Apartamento de Marcos Bertoldi tem Lógica, Magia e Arte
Se o problema é ampliar espaço, bom arquiteto mistura lógica com mágica. Para montar residência e escritório secundários em São Paulo, Marcos Bertoldi escolheu apartamento compacto em edifício diferenciado. Valorizado pelas construções baixas nos lotes vizinhos, o projeto inteligente de Abraão Sanovicz em meio de terreno é um exemplar significativo do interesse dos anos 1960 e 1970 na exposição franca da estrutura regular de concreto aparente, com janelas e peitoris estendendo-se entre os pilares avançados para fora. Bertoldi manteve a planta original alongada com as peças dispostas em duas faixas retangulares. Mas a sala de estar ocupando três módulos estruturais ganhou formato de T, duas orientações e ventilação cruzada com a demolição de uma parede e a correspondente incorporação do espaço que era o quarto de empregada desnecessário. Removida a pintura de vigas e pilares dentro do apartamento, eles exibem de novo orgulhosos as veias das formas de madeira, protegidas por um verniz transparente. Como outrora, o cinza do concreto unifica sublinha elegantemente as paredes e destaca os peitoris acetinados pintados de branco. Mas o piso, ah, o piso, este é agora um plano também branco de resina brilhante que se junta com as paredes gerando como um fundo quase infinito, dentro do qual as pessoas e as coisas parecem levitar.
Porque não há tapete, a não ser a pele de vaca junto ao sofá clássico de Bernardo Figueiredo na parede de fundo, foco para quem chega. O sofá, o banco Rebanho de Tina e Lui e o divã de Luciana Martins e Gerson de Oliveira constituem as âncoras volumosas e escuras, terrosas, que chamam a atenção para as três paredes transversais enquanto as dissimulam com a ajuda dos quadros pendurados com arte em diversas alturas. O fundo infinito então se encurta e alarga de modo sutil. No meio da encruzilhada, a mesa redonda e branca de bom tamanho e pé central serve para trabalho, reunião e refeição, organiza e facilita a circulação, iluminada pelo pendente em vidro soprado esférico. À sua volta, as cadeiras Ghost de Philippe Starck dão a nota estrangeira e transparente.

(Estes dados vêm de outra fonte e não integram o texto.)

-- ==== Sys2Proof/Machine/LayoutDecoder.lean ====
section
/-! DEFINITION. The Layout Decoder's queries and edits (Chapter 2): decoding a pool address, the reverse decoding, the
channels of a range of segments, use and consumption of a channel, and the checks and starts of POOL_COMMIT. -/

namespace Sys2Proof.Machine

/-- The ranges with their lower bounds: the limit of the range before, 0 for the first (R25). -/
def withLower (lower : Nat) : List LayoutRange → List (Nat × LayoutRange)
  | [] => []
  | r :: rest => (lower, r) :: withLower r.limit rest

/-- Whether a range places lines on a channel (R25). -/
def RangeMode.names (m : RangeMode) (c : ChannelId) : Bool :=
  match m with
  | .ch0 => decide (c = 0)
  | .ch1 => decide (c = 1)
  | .both => true

/-- A range's start on a channel, when it has one (Table 12). -/
def LayoutRange.start (r : LayoutRange) (c : ChannelId) : Option Nat := if c = 0 then r.ch0Start else r.ch1Start

/-- The segments a range takes from a channel it names: its length for a single-channel mode, half of it for BOTH
(R28, R35). -/
def rangeShare (lower : Nat) (r : LayoutRange) : Nat :=
  match r.mode with
  | .both => (r.limit - lower) / 2
  | _ => r.limit - lower

/-- Place of byte offset `r` of a range (R32 for CH0 and CH1, R33 for BOTH). -/
def decodeInRange (range : LayoutRange) (r : Nat) : Option Target :=
  match range.mode with
  | .ch0 => range.ch0Start.map (fun st => ⟨0, st * Config.segmentLines + r / Config.lineBytes⟩)
  | .ch1 => range.ch1Start.map (fun st => ⟨1, st * Config.segmentLines + r / Config.lineBytes⟩)
  | .both =>
    let b := r / Config.blockBytes
    let w := (r % Config.blockBytes) / Config.lineBytes
    let c : ChannelId := if b % 2 = 0 then 0 else 1
    (range.start c).map (fun st => ⟨c, st * Config.segmentLines + (b / 2) * 8 + w⟩)

/-- The range that contains a pool segment, with its lower bound. -/
def rangeOfSegment (ranges : List LayoutRange) (s : Nat) : Option (Nat × LayoutRange) :=
  (withLower 0 ranges).find? (fun x => decide (x.1 ≤ s) && decide (s < x.2.limit))

/-- Decoding of a pool address to a channel and channel-local line (R32, R33). -/
def Layout.decode (l : Layout) (address : Nat) : Option Target :=
  match rangeOfSegment l.ranges (address / Config.segmentBytes) with
  | none => none
  | some (lower, range) => decodeInRange range (address - lower * Config.segmentBytes)

/-- Pool size: 0 while OFFLINE (R24). -/
def Layout.size (l : Layout) : Nat :=
  match l.pool with
  | .offline => 0
  | .online size _ _ => size

/-- Whether the pool is ONLINE. -/
def Layout.isOnline (l : Layout) : Bool :=
  match l.pool with
  | .offline => false
  | .online _ _ _ => true

/-- Consumption of a channel, 0 while OFFLINE (R34). -/
def Layout.consumption (l : Layout) (c : ChannelId) : Nat :=
  match l.pool with
  | .offline => 0
  | .online _ c0 c1 => if c = 0 then c0 else c1

/-- Use of a channel: the pool ONLINE and its consumption above 0 (R34). -/
def Layout.uses (l : Layout) (c : ChannelId) : Bool := decide (0 < l.consumption c)

/-- Channels of a pool segment (R34): whether channel `c` holds a line of segment `s`. -/
def Layout.segmentOn (l : Layout) (s : Nat) (c : ChannelId) : Bool :=
  match rangeOfSegment l.ranges s with
  | none => false
  | some (_, range) => range.mode.names c

/-- Whether some segment from `base` up to `base + length` has channel `c` in its set of channels (R34). -/
def Layout.rangeOn (l : Layout) (base length : Nat) (c : ChannelId) : Bool :=
  (List.range length).any (fun i => l.segmentOn (base + i) c)

/-- Whether a range with its lower bound has a start on a channel and covers a channel-local segment there (R35). -/
def coversOn (c : ChannelId) (g : Nat) (x : Nat × LayoutRange) : Bool :=
  match x.2.start c with
  | none => false
  | some st => decide (st ≤ g) && decide (g < st + rangeShare x.1 x.2)

/-- Reverse decoding of a channel-local line over a list of ranges: its pool segment, absent when no range covers the
line (R35). -/
def segmentIn (ranges : List LayoutRange) (c : ChannelId) (line : Nat) : Option Nat :=
  let g := line / Config.segmentLines
  match (withLower 0 ranges).find? (coversOn c g) with
  | none => none
  | some (lower, range) =>
    match range.start c with
    | none => none
    | some st =>
      match range.mode with
      | .both =>
        let k := line - st * Config.segmentLines
        let block := 2 * (k / 8) + (if c = 0 then 0 else 1)
        some (lower + (block * Config.blockBytes + (k % 8) * Config.lineBytes) / Config.segmentBytes)
      | _ => some (lower + (g - st))

/-- Reverse decoding of a channel-local line to its pool segment (R35); absent beyond the consumption and while
OFFLINE. -/
def Layout.segmentOfLine (l : Layout) (c : ChannelId) (line : Nat) : Option Nat :=
  match l.pool with
  | .offline => none
  | .online _ _ _ => segmentIn l.ranges c line

/-! ## Edits -/

/-- A range without channel starts. -/
def LayoutRange.clearStarts (r : LayoutRange) : LayoutRange := { r with ch0Start := none, ch1Start := none }

/-- The list after SET_LAYOUT at an index (R26): appended or replaced, every start absent. -/
def editRanges (ranges : List LayoutRange) (index limit : Nat) (mode : RangeMode) : List LayoutRange :=
  let r : LayoutRange := { limit := limit, mode := mode, ch0Start := none, ch1Start := none }
  (if index = ranges.length then ranges ++ [r] else ranges.set index r).map LayoutRange.clearStarts

/-! ## POOL_COMMIT (R28, R29) -/

/-- Ranges with their starts, and the consumption of each channel, from running totals (R28). -/
def computeStarts (lower total0 total1 : Nat) : List LayoutRange → List LayoutRange × Nat × Nat
  | [] => ([], total0, total1)
  | r :: rest =>
    let share := rangeShare lower r
    let on0 := r.mode.names 0
    let on1 := r.mode.names 1
    let r' : LayoutRange := { r with ch0Start := if on0 then some total0 else none,
                                     ch1Start := if on1 then some total1 else none }
    let (rest', t0, t1) :=
      computeStarts r.limit (if on0 then total0 + share else total0) (if on1 then total1 + share else total1) rest
    (r' :: rest', t0, t1)

/-- Index of the first range whose limit is not greater than the limit before it (Table 13, check 3). -/
def firstLimitFault (index previous : Nat) : List LayoutRange → Option Nat
  | [] => none
  | r :: rest => if previous < r.limit then firstLimitFault (index + 1) r.limit rest else some index

/-- Index of the first BOTH range of odd length (Table 13, check 4). -/
def firstOddRange (index : Nat) : List (Nat × LayoutRange) → Option Nat
  | [] => none
  | (lower, r) :: rest =>
    if r.mode = .both ∧ (r.limit - lower) % 2 = 1 then some index else firstOddRange (index + 1) rest

/-- Whether some range names a channel. -/
def channelNamed (ranges : List LayoutRange) (c : ChannelId) : Bool := ranges.any (fun r => r.mode.names c)

/-- The limit of the last range. -/
def lastLimit (ranges : List LayoutRange) : Nat :=
  match ranges.getLast? with
  | none => 0
  | some r => r.limit

end Sys2Proof.Machine
end

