-- ==== Sys2Proof/Machine/CopyEngine.lean ====
section
/-! DEFINITION. Operations of the Copy Engine (Chapter 7): the presented candidate, the pairs, the commit, the end of an
abandon, destination faults and the end record. -/

namespace Sys2Proof.Machine

/-- The relocation in progress. -/
def CopyEngine.running? : CopyEngine → Option Relocation
  | .running r => some r
  | _ => none

/-- Length of a relocation's ranges in segments. -/
def Relocation.segments (r : Relocation) : Nat := r.lengthLines / Config.segmentLines

/-! ## The candidate (R148) -/

/-- The candidate the Copy Engine presents: the line at the cursor with its two locations; `asPair` is the form PAIR,
else POISON_WRITE. -/
structure CopyCandidate where
  relocation : Relocation
  src        : Target
  dst        : Target
  asPair     : Bool
  deriving DecidableEq, Repr

/-- The candidate for the line at the cursor while the four conditions of R148 hold: phase COPYING, the cursor below
the length, fewer than 8 pairs in flight and no holding write for the line (R149). The form follows from the state of
the source channel, so a withdrawal and a new offer are the change of this value. -/
def State.copyCandidate (s : State) : Option CopyCandidate :=
  match s.copyEngine with
  | .running r =>
    if r.phase = .copying ∧ r.cursor < r.lengthLines ∧ r.pairs.length < Config.maxPairs ∧
        s.hasHoldingWrite r.extent r.cursor = false then
      match s.layout.decode (r.sourceBase * Config.segmentBytes + r.cursor * Config.lineBytes),
          s.layout.decode (r.targetBase * Config.segmentBytes + r.cursor * Config.lineBytes) with
      | some src, some dst =>
        some { relocation := r, src := src, dst := dst, asPair := decide ((s.channel src.channel).state = .online) }
      | _, _ => none
    else none
  | _ => none

/-- The channel at whose arbiter the candidate stands: the source's for a PAIR, the destination's for a
POISON_WRITE (R148). -/
def CopyCandidate.arbiter (x : CopyCandidate) : ChannelId := if x.asPair then x.src.channel else x.dst.channel

/-- The lowest pair number not in flight (R150). -/
def freePairNumber (pairs : List PairRecord) : Option PairNumber :=
  ([0, 1, 2, 3, 4, 5, 6, 7] : List PairNumber).find? (fun n => pairs.all (fun x => decide (x.number ≠ n)))

/-! ## Pairs (R151, R152) -/

/-- A pair ends when its write part is DONE or ABORTED and its read part, for form PAIR, is COMPLETED or ABORTED
(R152). -/
def PairRecord.ended (x : PairRecord) : Bool :=
  (decide (x.writePart = .done) || decide (x.writePart = .aborted)) &&
    match x.form with
    | .pair _ rp => decide (rp ≠ .outstanding)
    | .poisonWrite => true

/-- The relocation record with the pair of a number changed, and dropped when it has ended. -/
def Relocation.updatePair (r : Relocation) (n : PairNumber) (f : PairRecord → PairRecord) : Relocation :=
  { r with pairs := (r.pairs.map (fun x => if x.number = n then f x else x)).filter (fun x => !x.ended) }

/-- A queue with a pair's placeholder supplied (R105). -/
def supplyQueue (n : PairNumber) (content : LineContent) (q : List Operation) : List Operation :=
  q.map (fun o => if o.origin = .copy n ∧ o.action = .copyWrite none then { o with action := .copyWrite (some content) } else o)

/-- The placeholder of a pair supplied in the queue of its destination channel; where it is gone the data is
discarded (R109, R151). -/
def State.supply (s : State) (c : ChannelId) (n : PairNumber) (content : LineContent) : State :=
  s.setChannel c { s.channel c with queue := supplyQueue n content (s.channel c).queue }

/-! ## Aborted operations (R107, R152) -/

/-- Whether the pair's COPY_READ is in the queue of a channel. -/
def PairRecord.readAt (x : PairRecord) (c : ChannelId) : Bool :=
  match x.form with
  | .pair src rp => decide (src.channel = c) && decide (rp = .outstanding)
  | .poisonWrite => false

/-- Whether the pair's COPY_WRITE is in the queue of a channel. -/
def PairRecord.writeAt (x : PairRecord) (c : ChannelId) : Bool :=
  decide (x.dst.channel = c) && (decide (x.writePart = .placeholder) || decide (x.writePart = .supplied))

/-- Whether the abort of a channel's queue makes the Copy Engine supply this pair's placeholder with the poison
marker: the read part is aborted and the placeholder stands at the other channel (R152). -/
def PairRecord.poisonedByAbort (x : PairRecord) (c : ChannelId) : Bool :=
  x.readAt c && !x.writeAt c && decide (x.writePart = .placeholder)

/-- A pair after the operations of a channel's queue were aborted (R152). -/
def PairRecord.onAbort (c : ChannelId) (x : PairRecord) : PairRecord :=
  { x with
      form := match x.form with
        | .pair src rp => .pair src (if x.readAt c then .aborted else rp)
        | .poisonWrite => .poisonWrite
      writePart :=
        if x.writeAt c then .aborted else if x.poisonedByAbort c then .supplied else x.writePart }

/-- A destination fault (R159, R160): in COPYING the abandon starts with reason DEST_FAULT, in FINISHING it is
recorded, in ABANDONING it has no further effect. -/
def Relocation.destinationFault (r : Relocation) : Relocation :=
  match r.phase with
  | .copying => { r with phase := .abandoning .destFault, destFault := true }
  | .finishing => { r with destFault := true }
  | .abandoning _ => r

/-- The relocation record after the operations of a channel's queue were aborted: an aborted COPY_WRITE is a
destination fault in COPYING (R152, R159); each placeholder supplied with poison adds 1 to the poisoned-line count. -/
def Relocation.onAbort (r : Relocation) (c : ChannelId) : Relocation :=
  let r' : Relocation :=
    { r with pairs := (r.pairs.map (PairRecord.onAbort c)).filter (fun x => !x.ended),
             poisonedLines := r.poisonedLines + (r.pairs.filter (fun x => x.poisonedByAbort c)).length }
  if r.pairs.any (fun x => x.writeAt c) && decide (r.phase = .copying) then r'.destinationFault else r'

/-- The Copy Engine after the operations of a channel's queue were aborted (R107): its pairs, and the poison marker
supplied to the placeholders whose read is lost. -/
def State.copyOnAbort (s : State) (c : ChannelId) : State :=
  match s.copyEngine with
  | .running r =>
    (r.pairs.filter (fun x => x.poisonedByAbort c)).foldl (fun s x => s.supply x.dst.channel x.number .poison)
      { s with copyEngine := .running (r.onAbort c) }
  | _ => s

/-- The report that a channel entered FAULTED (R108): a destination fault when the channel holds a segment of the
target range (R159, R160). -/
def State.copyOnFaultReport (s : State) (c : ChannelId) : State :=
  match s.copyEngine with
  | .running r =>
    if s.layout.rangeOn r.targetBase r.segments c then { s with copyEngine := .running r.destinationFault } else s
  | _ => s

/-! ## Ends (R155 to R157, R161) -/

/-- The end record (R156). -/
def State.endRecord (s : State) (x : ExtentId) (outcome : RecordOutcome) : CompletionRecord :=
  { changeId := 0, kind := .relocationEnd, extent := some x, port := none, submitter := none, outcome := outcome,
    generationAfter := s.generationOf x }

/-- An end record posted, the Copy Engine IDLE, or held in ENDING when no unreserved place is free (R157). -/
def State.finishCopy (s : State) (record : CompletionRecord) : State :=
  if s.placeFree then ({ s with copyEngine := .idle }).postRecord record else { s with copyEngine := .ending record }

/-- A record's fields after the relocation commit: the target base, the generation advanced (R155). -/
def ExtentBody.relocated (b : ExtentBody) (targetBase : Nat) : ExtentBody :=
  { b with poolBase := targetBase, generation := b.generation + 1 }

/-- A record made ACTIVE with its fields changed; a FREE record stays. -/
def State.activate (s : State) (x : ExtentId) (f : ExtentBody → ExtentBody) : State :=
  match (s.extent x).body? with
  | none => s
  | some b => s.setExtent x (.active (f b))

/-- The relocation commit (R155). -/
def State.commitRelocation (s : State) (r : Relocation) : State :=
  let t := s.activate r.extent (fun b => b.relocated r.targetBase)
  t.finishCopy (t.endRecord r.extent (.relocationDone r.poisonedLines r.destFault))

/-- The end of an abandon (R161). -/
def State.endAbandon (s : State) (r : Relocation) (reason : AbandonReason) : State :=
  let t := s.activate r.extent id
  t.finishCopy (t.endRecord r.extent (.relocationAbandoned reason))

/-- Entry to FINISHING when in COPYING the cursor is at the length and no pair is in flight (R154); the commit follows
in the same step when no tracker holds a source-side entry of the extent (R155). -/
def State.finishIfCopied (s : State) : State :=
  match s.copyEngine with
  | .running r =>
    if r.phase = .copying ∧ r.cursor = r.lengthLines ∧ r.pairs = [] then
      let r' : Relocation := { r with phase := .finishing }
      let t := { s with copyEngine := .running r' }
      if t.hasSourceSide r.extent then t else t.commitRelocation r'
    else s
  | _ => s

end Sys2Proof.Machine
end

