-- ==== Sys2Proof/Machine/Relocations.lean ====
section
/-! DEFINITION. Commands that end a relocation (Chapter 7). -/

namespace Sys2Proof.Machine

/-- RELOCATION_COMMIT (R155): in FINISHING, when no tracker holds a source-side entry. -/
def execRelocationCommit (s : State) : Host.Outcome State Fault Refusal :=
  .next (s.whenRunning fun s =>
    match s.copyEngine with
    | .running r => if r.phase = .finishing ∧ s.hasSourceSide r.extent = false then s.commitRelocation r else s
    | _ => s)

/-- ABANDON_END (R161): in ABANDONING, with no pair in flight and no destination-side entry. -/
def execAbandonEnd (s : State) : Host.Outcome State Fault Refusal :=
  .next (s.whenRunning fun s =>
    match s.copyEngine with
    | .running r =>
      match r.phase with
      | .abandoning reason => if r.pairs = [] ∧ s.hasDestSide r.extent = false then s.endAbandon r reason else s
      | _ => s
    | _ => s)

/-- END_RECORD_POST (R157): a held end record posted when an unreserved place is free. -/
def execEndRecordPost (s : State) : Host.Outcome State Fault Refusal :=
  .next (s.whenRunning fun s =>
    match s.copyEngine with
    | .ending record => if s.placeFree then ({ s with copyEngine := .idle }).postRecord record else s
    | _ => s)

end Sys2Proof.Machine
end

As cadeiras de John Graz as acompanham, esbeltas, lineares e bem torneadas com três pés em vez dos quatro costumeiros. O conjunto desconjuntado é o único momento de repetição de peças na coleção de móveis do melhor design moderno brasileiro. Cadeiras de aproximação como a Girafa de Lina Bo Bardi e a Paulistano de Paulo Mendes da Rocha convivem com a poltroneta que balança Mendes Hirth e mesinhas de apoio como a do Estúdio Manus surreal com pés de flamingo, todos fazendo bom uso dos peitoris altos em que se encostam. Persianas sobre as janelas permitem a manipulação da luz sem tirar nada da largura do ambiente. A diversificação requintada de formas constitui uma paisagem densa mas visualmente leve, definindo grafismos em contraponto com o envelope despojado, de superfícies só-lidas contínuas e transparências eventualmente estriadas. Bertoldi restaurou e renovou com senso certeiro e o resultado funciona associando arquitetura e equipamento num diálogo que gera festa para a visão e o tato, revitalizando o passado recente para melhor usufruto da contemporaneidade educada. Como não aplaudir?